About this task> Every line in the data below from the one containing "def Obligations.ListedWordsDecodeAsListed : Prop" down to the one containing "decode .nop 0xD125", both included, must be retyped exactly; no other line is to appear.

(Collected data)
■ ■ ■ ■

-- ==== Sys2Proof/Certificates/Slice0/Obligations.lean ====
section
/-! DEFINITION. The statements for the provers, from the numbered rules of spec/. Results are given as whole next
states, so each says what its instruction leaves unchanged as well: a record update changes the fields it
names and no others, and `State.completedWith` changes pc alone beside them. `PcLegal t` is the range check
of 30_encoding.md R84, 0x200 <= t <= 0xFFE. -/

open Sys2Proof Sys2Proof.Machine

/-! ### Encoding and decoding (30_encoding.md) -/

/-- R75, R76: words of the spec's own program listings (95_test_vectors.md P1 to P4) and of its decode
vectors decode as the listings say. -/
def Obligations.ListedWordsDecodeAsListed : Prop :=
  decode .nop 0x00E0 = .ok .cls ∧ decode .nop 0x00EE = .ok .ret ∧ decode .nop 0x0123 = .ok (.sys 0x123) ∧
  decode .nop 0x1206 = .ok (.jp 0x206) ∧ decode .nop 0x2210 = .ok (.call 0x210) ∧
  decode .nop 0x3342 = .ok (.seImm 3 0x42) ∧ decode .nop 0x7103 = .ok (.addImm 1 0x03) ∧
  decode .nop 0x8025 = .ok (.sub 0 2) ∧ decode .nop 0x83F4 = .ok (.addReg 3 15) ∧
  decode .nop 0xA300 = .ok (.ldI 0x300) ∧ decode .nop 0xC30F = .ok (.rnd 3 0x0F) ∧
  decode .nop 0xD125 = .ok (.drw 1 2 5) ∧ decode .nop 0xE19E = .ok (.skp 1) ∧
  decode .nop 0xF015 = .ok (.ldDtVx 0) ∧ decode .nop 0xF265 = .ok (.ldVxMem 2) ∧
  decode .nop 0x5121 = .error (.unknown 0x5121) ∧ decode .nop 0xF1FF = .error (.unknown 0xF1FF) ∧
  decode .unknown 0x0123 = .error (.unknown 0x0123) ∧ decode .unknown 0x00E0 = .ok .cls

/-- R75, R88: decoding the word of any well-formed instruction, every operand at every value, gives the
instruction back; SYS is the one instruction that needs SYS_MODE = nop. R88 is the spec's own inference,
"[derived: from rules R75 and R76]". -/
def Obligations.DecodeOfEncodeGivesTheInstructionBack : Prop :=
  ∀ (mode : SysMode) (i : Instr), i.wellFormed = true → (mode = .nop ∨ ∀ nnn, i ≠ .sys nnn) →
    decode mode (encode i) = .ok i

/-- R77, R88: a word that decodes is the word of the instruction it decodes to, and that instruction is
well-formed; so no two instructions share a word. R88 is the spec's own inference, "[derived: from rules R75
and R76]". -/
def Obligations.EncodeOfDecodeGivesTheWordBack : Prop :=
  ∀ (mode : SysMode) (w : Word) (i : Instr), decode mode w = .ok i → i.wellFormed = true ∧ encode i = w

/-- R78 without its counts: the words that decode as Unknown are exactly the listed classes, and each is
rejected as itself. R78 is the spec's own inference, "[derived: from rule R75]". -/
def Obligations.UnknownWordsAreTheListedClasses : Prop :=
  ∀ (mode : SysMode) (w : Word),
    decode mode w = .error (.unknown w) ↔
      (w.toNat / 0x1000 = 0x5 ∧ w.toNat % 0x10 ≠ 0) ∨
      (w.toNat / 0x1000 = 0x9 ∧ w.toNat % 0x10 ≠ 0) ∨
      (w.toNat / 0x1000 = 0x8 ∧ w.toNat % 0x10 ∈ [0x8, 0x9, 0xA, 0xB, 0xC, 0xD, 0xF]) ∨
      (w.toNat / 0x1000 = 0xE ∧ w.toNat % 0x100 ∉ [0x9E, 0xA1]) ∨
      (w.toNat / 0x1000 = 0xF ∧
        w.toNat % 0x100 ∉ [0x07, 0x0A, 0x15, 0x18, 0x1E, 0x29, 0x33, 0x55, 0x65]) ∨
      (w.toNat / 0x1000 = 0x0 ∧ mode = .unknown ∧ w ≠ 0x00E0#16 ∧ w ≠ 0x00EE#16)

/-! ### The step cycle (30_encoding.md) and errors (60_exceptions.md) -/

/-- R80, R82: with pc legal the fetch never raises, and when the word at pc decodes to an instruction, the
step is that instruction's execution. That the fetch never raises is the spec's own inference (R80). -/
def Obligations.StepExecutesTheWordAtPc : Prop :=
  ∀ (s : State) (i : Instr), PcLegal s.ms.pc.toNat →
    fetchWord s = .ok s.wordAtPc ∧
    (decode s.cfg.sysMode s.wordAtPc = .ok i → step s = exec i s)

/-- R81, R252: an Unknown word at pc ends the step with UnknownOpcode carrying the raw word, and the block,
pc included, is left as it was. -/
def Obligations.UnknownWordFailsTheStepUnchanged : Prop :=
  ∀ s : State, PcLegal s.ms.pc.toNat → decode s.cfg.sysMode s.wordAtPc = .error (.unknown s.wordAtPc) →
    step s = .fault (.unknownOpcode s.wordAtPc) ∧
    (Block.loaded s).perform .step = (.loaded s, .err (.unknownOpcode s.wordAtPc))

/-- R251, R85: an operation that returns an error or is refused changes no state, and a step that failed
fails again with the same error. The last clause, R85, is the spec's own inference. -/
def Obligations.FailedOperationsChangeNothing : Prop :=
  (∀ (b : Block) (op : Op) (e : Fault), (b.perform op).2 = .err e → (b.perform op).1 = b) ∧
  (∀ (b : Block) (op : Op) (r : Refusal), (b.perform op).2 = .refused r → (b.perform op).1 = b) ∧
  (∀ (b : Block) (e : Fault), (b.perform .step).2 = .err e →
    ((b.perform .step).1.perform .step) = (b, .err e))

/-- R250: on a loaded block, a step returns only the four execution errors and is never refused, load only
RomTooLarge, rewind only BufferEmpty, and every other operation returns no error at all. -/
def Obligations.EachOperationRaisesOnlyItsErrors : Prop :=
  (∀ (s : State) (r : Refusal), step s ≠ .refused r) ∧
  (∀ (s : State) (e : Fault), step s = .fault e → e ≠ .romTooLarge ∧ e ≠ .bufferEmpty) ∧
  (∀ (b : Block) (bytes : List Byte) (e : Fault), (b.perform (.load bytes)).2 = .err e → e = .romTooLarge) ∧
  (∀ (b : Block) (e : Fault), (b.perform .rewind).2 = .err e → e = .bufferEmpty) ∧
  (∀ (b : Block) (op : Op) (e : Fault), (b.perform op).2 = .err e →
    op = .step ∨ op = .rewind ∨ ∃ bytes, op = .load bytes)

■ ■ ■ ■

Task answer>
def Obligations.ListedWordsDecodeAsListed : Prop :=
  decode .nop 0x00E0 = .ok .cls ∧ decode .nop 0x00EE = .ok .ret ∧ decode .nop 0x0123 = .ok (.sys 0x123) ∧
  decode .nop 0x1206 = .ok (.jp 0x206) ∧ decode .nop 0x2210 = .ok (.call 0x210) ∧
  decode .nop 0x3342 = .ok (.seImm 3 0x42) ∧ decode .nop 0x7103 = .ok (.addImm 1 0x03) ∧
  decode .nop 0x8025 = .ok (.sub 0 2) ∧ decode .nop 0x83F4 = .ok (.addReg 3 15) ∧
  decode .nop 0xA300 = .ok (.ldI 0x300) ∧ decode .nop 0xC30F = .ok (.rnd 3 0x0F) ∧
  decode .nop 0xD125 = .ok (.drw 1 2 5) ∧ decode .nop 0xE19E = .ok (.skp 1) ∧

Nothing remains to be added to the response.